(Dataset entries)
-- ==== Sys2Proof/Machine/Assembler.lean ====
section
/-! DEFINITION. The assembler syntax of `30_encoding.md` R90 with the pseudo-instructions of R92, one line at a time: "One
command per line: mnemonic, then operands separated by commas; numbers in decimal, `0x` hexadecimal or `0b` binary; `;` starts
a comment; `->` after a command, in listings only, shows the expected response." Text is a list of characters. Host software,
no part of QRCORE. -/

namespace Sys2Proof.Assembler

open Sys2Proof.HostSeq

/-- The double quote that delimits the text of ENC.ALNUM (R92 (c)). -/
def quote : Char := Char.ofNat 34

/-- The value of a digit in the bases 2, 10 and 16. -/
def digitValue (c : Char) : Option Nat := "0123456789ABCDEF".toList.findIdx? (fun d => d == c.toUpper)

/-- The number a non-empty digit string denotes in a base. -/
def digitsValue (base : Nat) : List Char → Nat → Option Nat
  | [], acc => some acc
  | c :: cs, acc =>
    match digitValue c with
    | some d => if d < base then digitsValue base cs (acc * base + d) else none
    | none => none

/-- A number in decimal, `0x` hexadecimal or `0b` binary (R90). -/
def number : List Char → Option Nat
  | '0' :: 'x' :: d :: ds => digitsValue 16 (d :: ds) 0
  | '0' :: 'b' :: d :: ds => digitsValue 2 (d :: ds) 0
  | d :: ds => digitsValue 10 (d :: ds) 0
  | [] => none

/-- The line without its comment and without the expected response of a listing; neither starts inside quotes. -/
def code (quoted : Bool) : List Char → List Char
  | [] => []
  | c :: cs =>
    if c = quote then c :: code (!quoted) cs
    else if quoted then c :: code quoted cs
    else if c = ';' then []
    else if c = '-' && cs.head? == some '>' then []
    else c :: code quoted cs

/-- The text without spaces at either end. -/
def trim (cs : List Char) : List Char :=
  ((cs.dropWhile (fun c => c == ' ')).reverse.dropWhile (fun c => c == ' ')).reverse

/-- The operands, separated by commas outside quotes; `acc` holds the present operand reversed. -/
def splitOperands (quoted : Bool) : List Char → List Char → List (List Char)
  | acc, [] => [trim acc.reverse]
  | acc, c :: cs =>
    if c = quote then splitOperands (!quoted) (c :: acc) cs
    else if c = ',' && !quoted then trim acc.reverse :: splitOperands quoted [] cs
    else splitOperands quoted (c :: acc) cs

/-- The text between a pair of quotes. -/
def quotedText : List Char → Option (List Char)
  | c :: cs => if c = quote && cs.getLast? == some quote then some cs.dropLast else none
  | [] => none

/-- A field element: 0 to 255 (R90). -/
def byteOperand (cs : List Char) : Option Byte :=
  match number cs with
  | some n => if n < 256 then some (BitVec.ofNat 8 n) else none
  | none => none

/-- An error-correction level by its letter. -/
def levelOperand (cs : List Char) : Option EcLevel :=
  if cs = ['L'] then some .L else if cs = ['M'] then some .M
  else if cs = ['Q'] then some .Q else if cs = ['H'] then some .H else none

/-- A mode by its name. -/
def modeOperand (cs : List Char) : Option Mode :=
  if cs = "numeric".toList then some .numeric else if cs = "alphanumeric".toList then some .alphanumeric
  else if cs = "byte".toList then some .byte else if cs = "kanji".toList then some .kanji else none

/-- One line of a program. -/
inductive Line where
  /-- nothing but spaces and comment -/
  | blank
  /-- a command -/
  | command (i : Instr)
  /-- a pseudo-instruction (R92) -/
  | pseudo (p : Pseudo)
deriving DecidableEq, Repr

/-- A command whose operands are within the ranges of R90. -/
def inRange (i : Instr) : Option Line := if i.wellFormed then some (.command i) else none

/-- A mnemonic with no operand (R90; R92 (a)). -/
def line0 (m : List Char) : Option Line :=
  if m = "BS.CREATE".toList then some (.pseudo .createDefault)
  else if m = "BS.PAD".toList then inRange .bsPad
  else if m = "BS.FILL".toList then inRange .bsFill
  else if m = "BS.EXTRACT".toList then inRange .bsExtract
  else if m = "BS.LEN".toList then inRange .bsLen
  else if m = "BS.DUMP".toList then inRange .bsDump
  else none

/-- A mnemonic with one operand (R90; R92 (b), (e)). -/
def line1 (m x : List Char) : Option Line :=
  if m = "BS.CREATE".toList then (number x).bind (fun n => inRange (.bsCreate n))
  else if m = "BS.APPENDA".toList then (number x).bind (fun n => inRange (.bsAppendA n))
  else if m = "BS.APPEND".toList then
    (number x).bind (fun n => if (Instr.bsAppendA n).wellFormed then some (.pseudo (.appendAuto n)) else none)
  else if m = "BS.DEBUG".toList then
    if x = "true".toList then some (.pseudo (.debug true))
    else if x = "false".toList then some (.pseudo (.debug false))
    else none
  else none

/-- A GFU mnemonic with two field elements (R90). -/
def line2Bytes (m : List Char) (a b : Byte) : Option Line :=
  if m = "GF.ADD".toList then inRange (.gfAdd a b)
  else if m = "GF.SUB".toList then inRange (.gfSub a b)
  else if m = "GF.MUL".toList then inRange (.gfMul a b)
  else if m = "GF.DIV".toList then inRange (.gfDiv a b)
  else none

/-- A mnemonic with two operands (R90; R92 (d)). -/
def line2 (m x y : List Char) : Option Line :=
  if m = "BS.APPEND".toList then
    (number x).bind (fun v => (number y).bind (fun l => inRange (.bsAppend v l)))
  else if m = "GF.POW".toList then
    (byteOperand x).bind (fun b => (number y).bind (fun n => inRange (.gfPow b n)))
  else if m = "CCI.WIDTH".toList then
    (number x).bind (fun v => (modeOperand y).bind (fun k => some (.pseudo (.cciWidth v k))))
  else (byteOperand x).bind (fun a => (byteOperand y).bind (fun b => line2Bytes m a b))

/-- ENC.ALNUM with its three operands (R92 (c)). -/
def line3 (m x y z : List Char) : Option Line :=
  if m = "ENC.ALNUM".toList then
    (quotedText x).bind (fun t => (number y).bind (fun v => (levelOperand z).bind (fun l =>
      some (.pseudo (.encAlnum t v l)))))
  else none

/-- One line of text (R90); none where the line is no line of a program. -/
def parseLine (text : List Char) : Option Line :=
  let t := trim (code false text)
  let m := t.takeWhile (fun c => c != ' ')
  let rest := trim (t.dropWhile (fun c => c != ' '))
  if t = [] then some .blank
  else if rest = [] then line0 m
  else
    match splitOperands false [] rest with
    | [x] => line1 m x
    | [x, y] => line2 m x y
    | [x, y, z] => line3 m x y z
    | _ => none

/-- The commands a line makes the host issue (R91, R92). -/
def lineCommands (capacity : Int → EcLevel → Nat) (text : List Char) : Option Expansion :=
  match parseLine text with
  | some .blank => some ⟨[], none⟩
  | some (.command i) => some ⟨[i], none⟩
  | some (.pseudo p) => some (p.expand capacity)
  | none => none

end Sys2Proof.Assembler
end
==
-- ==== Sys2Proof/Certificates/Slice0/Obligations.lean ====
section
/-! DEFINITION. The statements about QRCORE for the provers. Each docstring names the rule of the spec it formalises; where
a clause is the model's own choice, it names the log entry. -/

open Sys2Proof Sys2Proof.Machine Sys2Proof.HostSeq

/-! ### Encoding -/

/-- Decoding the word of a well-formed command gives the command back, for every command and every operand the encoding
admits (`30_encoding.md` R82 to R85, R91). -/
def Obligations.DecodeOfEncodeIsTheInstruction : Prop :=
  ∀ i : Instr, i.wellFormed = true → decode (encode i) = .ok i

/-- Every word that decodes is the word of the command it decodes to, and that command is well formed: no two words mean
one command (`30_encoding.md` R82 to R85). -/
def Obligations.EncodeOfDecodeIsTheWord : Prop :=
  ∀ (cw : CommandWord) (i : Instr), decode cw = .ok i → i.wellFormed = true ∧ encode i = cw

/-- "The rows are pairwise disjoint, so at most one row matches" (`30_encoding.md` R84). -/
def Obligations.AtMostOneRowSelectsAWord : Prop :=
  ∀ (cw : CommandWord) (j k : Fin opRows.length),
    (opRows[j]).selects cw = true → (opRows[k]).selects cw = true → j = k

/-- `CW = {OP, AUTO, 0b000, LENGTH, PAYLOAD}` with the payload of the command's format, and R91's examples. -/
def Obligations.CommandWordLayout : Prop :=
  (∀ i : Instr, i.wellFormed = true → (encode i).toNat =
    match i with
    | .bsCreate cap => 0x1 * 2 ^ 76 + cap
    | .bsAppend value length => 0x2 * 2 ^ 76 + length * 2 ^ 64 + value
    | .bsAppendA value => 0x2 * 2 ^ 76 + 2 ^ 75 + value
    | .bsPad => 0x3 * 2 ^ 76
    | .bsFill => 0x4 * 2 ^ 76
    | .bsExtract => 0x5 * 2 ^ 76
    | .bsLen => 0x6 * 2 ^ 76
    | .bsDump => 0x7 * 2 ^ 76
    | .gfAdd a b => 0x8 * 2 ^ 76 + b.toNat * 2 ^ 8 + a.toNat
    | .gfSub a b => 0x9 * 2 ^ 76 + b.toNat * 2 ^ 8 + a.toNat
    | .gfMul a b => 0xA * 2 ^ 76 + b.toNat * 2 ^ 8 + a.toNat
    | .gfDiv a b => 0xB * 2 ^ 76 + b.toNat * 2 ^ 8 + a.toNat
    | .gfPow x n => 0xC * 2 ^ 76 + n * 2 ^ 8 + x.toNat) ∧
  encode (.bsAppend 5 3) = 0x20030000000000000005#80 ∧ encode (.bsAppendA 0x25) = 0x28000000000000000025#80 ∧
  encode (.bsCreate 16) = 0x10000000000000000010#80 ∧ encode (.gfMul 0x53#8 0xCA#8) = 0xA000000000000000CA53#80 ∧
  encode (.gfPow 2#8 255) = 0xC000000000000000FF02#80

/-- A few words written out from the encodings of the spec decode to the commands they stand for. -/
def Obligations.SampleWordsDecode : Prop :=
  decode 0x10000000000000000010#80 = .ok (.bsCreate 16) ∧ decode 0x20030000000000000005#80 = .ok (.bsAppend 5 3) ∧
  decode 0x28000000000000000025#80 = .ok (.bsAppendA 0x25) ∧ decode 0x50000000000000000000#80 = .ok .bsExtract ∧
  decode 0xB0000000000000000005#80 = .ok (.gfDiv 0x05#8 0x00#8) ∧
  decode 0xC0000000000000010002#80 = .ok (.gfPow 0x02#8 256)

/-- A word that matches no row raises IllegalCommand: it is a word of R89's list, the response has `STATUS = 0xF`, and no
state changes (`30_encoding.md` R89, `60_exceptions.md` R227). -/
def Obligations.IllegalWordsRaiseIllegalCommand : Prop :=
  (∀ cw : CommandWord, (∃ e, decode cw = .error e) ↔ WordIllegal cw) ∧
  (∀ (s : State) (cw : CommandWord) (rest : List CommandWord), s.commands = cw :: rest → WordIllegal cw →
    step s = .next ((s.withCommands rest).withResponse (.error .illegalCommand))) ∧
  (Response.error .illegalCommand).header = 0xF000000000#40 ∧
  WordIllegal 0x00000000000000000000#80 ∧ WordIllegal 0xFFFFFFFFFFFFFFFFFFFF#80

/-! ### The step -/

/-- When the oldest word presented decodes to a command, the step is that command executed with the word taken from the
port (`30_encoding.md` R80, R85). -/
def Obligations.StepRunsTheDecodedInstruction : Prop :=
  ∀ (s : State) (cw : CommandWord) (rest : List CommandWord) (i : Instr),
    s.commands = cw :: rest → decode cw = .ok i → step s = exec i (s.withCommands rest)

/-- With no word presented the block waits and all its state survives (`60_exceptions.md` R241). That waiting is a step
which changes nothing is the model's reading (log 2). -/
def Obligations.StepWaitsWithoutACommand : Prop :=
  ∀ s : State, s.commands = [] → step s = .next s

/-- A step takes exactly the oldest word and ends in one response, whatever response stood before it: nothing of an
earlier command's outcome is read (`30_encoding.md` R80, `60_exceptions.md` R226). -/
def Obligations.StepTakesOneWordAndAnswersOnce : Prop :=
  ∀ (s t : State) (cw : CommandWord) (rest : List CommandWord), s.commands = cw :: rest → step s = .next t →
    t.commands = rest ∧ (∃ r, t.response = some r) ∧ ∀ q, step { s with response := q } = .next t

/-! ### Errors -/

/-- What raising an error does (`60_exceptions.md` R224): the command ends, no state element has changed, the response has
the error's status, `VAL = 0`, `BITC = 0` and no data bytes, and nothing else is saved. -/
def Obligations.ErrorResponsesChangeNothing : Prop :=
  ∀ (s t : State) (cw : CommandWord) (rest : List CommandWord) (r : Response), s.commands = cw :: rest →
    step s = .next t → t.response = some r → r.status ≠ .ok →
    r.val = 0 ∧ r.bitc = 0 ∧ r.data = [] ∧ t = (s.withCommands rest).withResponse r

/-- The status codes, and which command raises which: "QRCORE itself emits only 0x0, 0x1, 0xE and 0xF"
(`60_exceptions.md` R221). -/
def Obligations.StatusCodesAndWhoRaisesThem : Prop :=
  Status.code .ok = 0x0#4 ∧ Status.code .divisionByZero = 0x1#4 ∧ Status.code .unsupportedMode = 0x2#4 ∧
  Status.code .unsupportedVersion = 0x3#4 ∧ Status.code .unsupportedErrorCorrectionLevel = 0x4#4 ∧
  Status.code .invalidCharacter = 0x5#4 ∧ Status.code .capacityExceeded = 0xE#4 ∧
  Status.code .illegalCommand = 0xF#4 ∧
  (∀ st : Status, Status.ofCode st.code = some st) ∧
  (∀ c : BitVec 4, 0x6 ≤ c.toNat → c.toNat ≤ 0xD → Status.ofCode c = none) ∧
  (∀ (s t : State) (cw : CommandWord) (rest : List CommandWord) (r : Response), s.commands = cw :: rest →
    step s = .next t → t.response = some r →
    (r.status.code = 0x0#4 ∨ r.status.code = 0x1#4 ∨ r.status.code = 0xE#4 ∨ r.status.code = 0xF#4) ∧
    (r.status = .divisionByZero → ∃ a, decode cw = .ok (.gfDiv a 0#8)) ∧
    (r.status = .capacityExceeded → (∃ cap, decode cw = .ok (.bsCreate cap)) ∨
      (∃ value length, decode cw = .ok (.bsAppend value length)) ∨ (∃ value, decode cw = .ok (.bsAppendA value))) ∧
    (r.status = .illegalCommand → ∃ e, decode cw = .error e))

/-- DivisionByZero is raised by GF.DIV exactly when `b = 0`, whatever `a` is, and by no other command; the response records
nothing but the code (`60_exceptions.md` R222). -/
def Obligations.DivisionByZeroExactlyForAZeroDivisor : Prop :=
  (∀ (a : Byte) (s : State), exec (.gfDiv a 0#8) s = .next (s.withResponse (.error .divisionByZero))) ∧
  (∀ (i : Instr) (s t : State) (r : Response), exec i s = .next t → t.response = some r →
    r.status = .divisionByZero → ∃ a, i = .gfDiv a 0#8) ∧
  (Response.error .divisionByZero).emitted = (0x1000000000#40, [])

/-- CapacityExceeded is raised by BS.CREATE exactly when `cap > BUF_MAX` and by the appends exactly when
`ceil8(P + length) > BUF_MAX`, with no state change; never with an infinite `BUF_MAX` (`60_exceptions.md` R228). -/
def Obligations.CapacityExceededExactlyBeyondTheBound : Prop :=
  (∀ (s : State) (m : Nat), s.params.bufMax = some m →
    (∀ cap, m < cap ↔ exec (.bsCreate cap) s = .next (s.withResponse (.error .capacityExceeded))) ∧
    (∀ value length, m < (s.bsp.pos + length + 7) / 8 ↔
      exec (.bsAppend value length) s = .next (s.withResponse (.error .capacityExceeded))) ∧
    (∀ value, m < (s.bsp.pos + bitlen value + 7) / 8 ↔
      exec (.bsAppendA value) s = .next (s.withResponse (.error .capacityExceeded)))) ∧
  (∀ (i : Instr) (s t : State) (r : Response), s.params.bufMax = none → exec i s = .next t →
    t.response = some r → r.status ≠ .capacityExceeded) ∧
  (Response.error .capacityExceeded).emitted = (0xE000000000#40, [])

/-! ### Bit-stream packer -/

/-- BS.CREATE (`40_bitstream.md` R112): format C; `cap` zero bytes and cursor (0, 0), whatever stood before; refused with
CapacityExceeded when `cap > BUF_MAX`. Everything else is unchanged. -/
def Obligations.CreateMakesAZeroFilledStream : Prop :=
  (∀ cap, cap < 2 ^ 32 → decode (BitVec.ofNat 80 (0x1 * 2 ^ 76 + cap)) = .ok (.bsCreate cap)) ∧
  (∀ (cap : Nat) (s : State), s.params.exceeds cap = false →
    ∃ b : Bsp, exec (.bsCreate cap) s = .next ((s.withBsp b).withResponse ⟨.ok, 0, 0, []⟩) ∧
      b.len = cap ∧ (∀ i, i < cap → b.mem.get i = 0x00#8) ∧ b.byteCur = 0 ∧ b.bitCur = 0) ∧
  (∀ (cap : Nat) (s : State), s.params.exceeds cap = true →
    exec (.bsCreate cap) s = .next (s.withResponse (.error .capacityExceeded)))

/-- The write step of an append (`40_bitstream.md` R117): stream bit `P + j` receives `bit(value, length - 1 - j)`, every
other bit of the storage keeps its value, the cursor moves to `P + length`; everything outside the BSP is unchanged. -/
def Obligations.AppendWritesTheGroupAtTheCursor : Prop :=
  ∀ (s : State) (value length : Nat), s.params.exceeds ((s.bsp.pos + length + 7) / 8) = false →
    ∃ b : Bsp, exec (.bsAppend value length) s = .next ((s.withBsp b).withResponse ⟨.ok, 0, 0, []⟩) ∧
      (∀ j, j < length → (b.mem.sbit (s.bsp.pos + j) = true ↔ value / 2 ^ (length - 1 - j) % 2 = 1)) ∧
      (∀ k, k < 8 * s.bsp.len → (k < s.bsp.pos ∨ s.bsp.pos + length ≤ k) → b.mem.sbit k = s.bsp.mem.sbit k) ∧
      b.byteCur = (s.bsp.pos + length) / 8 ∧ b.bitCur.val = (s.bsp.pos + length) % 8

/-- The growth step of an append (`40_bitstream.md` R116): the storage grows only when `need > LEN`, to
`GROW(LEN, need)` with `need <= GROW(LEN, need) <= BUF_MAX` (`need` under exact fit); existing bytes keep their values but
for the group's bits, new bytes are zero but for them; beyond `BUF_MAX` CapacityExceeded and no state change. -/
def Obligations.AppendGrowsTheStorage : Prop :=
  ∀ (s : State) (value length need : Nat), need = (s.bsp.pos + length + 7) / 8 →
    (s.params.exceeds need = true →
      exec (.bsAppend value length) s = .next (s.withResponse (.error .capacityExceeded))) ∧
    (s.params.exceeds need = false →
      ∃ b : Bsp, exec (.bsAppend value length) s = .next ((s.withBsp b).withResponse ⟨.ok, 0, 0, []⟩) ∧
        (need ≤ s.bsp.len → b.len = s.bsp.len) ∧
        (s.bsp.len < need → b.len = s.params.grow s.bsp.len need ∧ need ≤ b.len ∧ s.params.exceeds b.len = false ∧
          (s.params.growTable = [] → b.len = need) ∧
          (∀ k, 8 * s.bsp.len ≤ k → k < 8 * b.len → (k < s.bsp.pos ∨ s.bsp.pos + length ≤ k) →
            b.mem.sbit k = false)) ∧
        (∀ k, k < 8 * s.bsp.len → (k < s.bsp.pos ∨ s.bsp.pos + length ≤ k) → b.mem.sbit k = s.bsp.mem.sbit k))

## Goal of the exercise
The answer to this exercise is one number: how many lines of the records above contain the string "bsLen".

## Written response
2